*ASSIGNED TASK*
Copy each line exactly, starting with the one that contains "(s.resetnLow = false →" and stopping after the last line of the material below, with nothing else.

┌──

-- ==== Sys2Proof/Certificates/Slice0/Obligations.lean ====
section
/-! DEFINITION. The statements for the provers. In a statement about one command, up says that RESETN is high; answeredBy s c r t is the state a station
command c leaves when its own changes make t of s and its response is r. -/

open Sys2Proof Sys2Proof.Machine

/-! ### The machine as a whole -/

/-- A step takes the command at the front of the queue and runs it on the state with the queue's rest. -/
def Obligations.StepRunsFrontCommand : Prop :=
  ∀ (c : Instr) (rest : List Instr) (s : State), step (s.setPending (c :: rest)) = exec c (s.setPending rest)

/-- With no command waiting: nothing happens while RESETN is low; else the first of the part's own deadlines that the internal count has reached expires, in
the order range, coast, search, fix wait, due time, silence; else a sweep in flight makes a step; else the internal count grows by one (R140). The order and
the tick on an empty queue are the model's choice (log 1), and what a deadline's being reached is, log 2. -/
def Obligations.IdleStep : Prop :=
  ∀ (s : State), s.pending = [] →
    let range := ∃ q, s.ports.outstanding = some q ∧ DeadlineReached s q.deadline
    let coast := ∃ c d, s.pursuit = some c ∧ c.coastDeadline = some d ∧ DeadlineReached s d
    let search := ∃ c sr, s.pursuit = some c ∧ c.search = some sr ∧ DeadlineReached s sr.deadline
    let wait := ∃ c d, s.pursuit = some c ∧ c.fixWait = some d ∧ DeadlineReached s d
    let due := ∃ e ∈ s.scheduler.entries, e.status = .scheduled ∧ DeadlineReached s e.due
    let silence := ∃ d, s.pendant.silenceDeadline = some d ∧ DeadlineReached s d
    (s.resetnLow = true → step s = .next s)
      ∧ (s.resetnLow = false →
          (range → step s = exec .rangeTimeout s)
          ∧ (¬range → coast → step s = exec .coastDeadlineExpiry s)
          ∧ (¬range → ¬coast → search → step s = exec .searchDeadlineExpiry s)
          ∧ (¬range → ¬coast → ¬search → wait → step s = exec .fixWaitExpiry s)
          ∧ (¬range → ¬coast → ¬search → ¬wait → due → step s = exec .dueTimeExpiry s)
          ∧ (¬range → ¬coast → ¬search → ¬wait → ¬due → silence → step s = exec .pendantSilenceExpiry s)
          ∧ (¬range → ¬coast → ¬search → ¬wait → ¬due → ¬silence →
              (s.sweep.inFlight ≠ none → step s = exec .sweepStep s)
              ∧ (s.sweep.inFlight = none → step s = .next { s with time := { s.time with count := s.time.count + 1 } })))

/-- Every command completes in every state, and leaves the queue of commands alone. -/
def Obligations.EveryCommandCompletes : Prop := ∀ (c : Instr) (s : State), ∃ t, exec c s = .next t ∧ t.pending = s.pending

└──

*RESULT OF THE TASK*
      ∧ (s.resetnLow = false →
          (range → step s = exec .rangeTimeout s)
          ∧ (¬range → coast → step s = exec .coastDeadlineExpiry s)
          ∧ (¬range → ¬coast → search → step s = exec .searchDeadlineExpiry s)
          ∧ (¬range → ¬coast → ¬search → wait → step s = exec .fixWaitExpiry s)
          ∧ (¬range → ¬coast → ¬search → ¬wait → due → step s = exec .dueTimeExpiry s)
          ∧ (¬range → ¬coast → ¬search → ¬wait → ¬due → silence → step s = exec .pendantSilenceExpiry s)
          ∧ (¬range → ¬coast → ¬search → ¬wait → ¬due → ¬silence →
              (s.sweep.inFlight ≠ none → step s = exec .sweepStep s)
              ∧ (s.sweep.inFlight = none → step s = .next { s with time := { s.time with count := s.time.count + 1 } })))

/-- Every command completes in every state, and leaves the queue of commands alone. -/
def Obligations.EveryCommandCompletes : Prop := ∀ (c : Instr) (s : State), ∃ t, exec c s = .next t ∧ t.pending = s.pending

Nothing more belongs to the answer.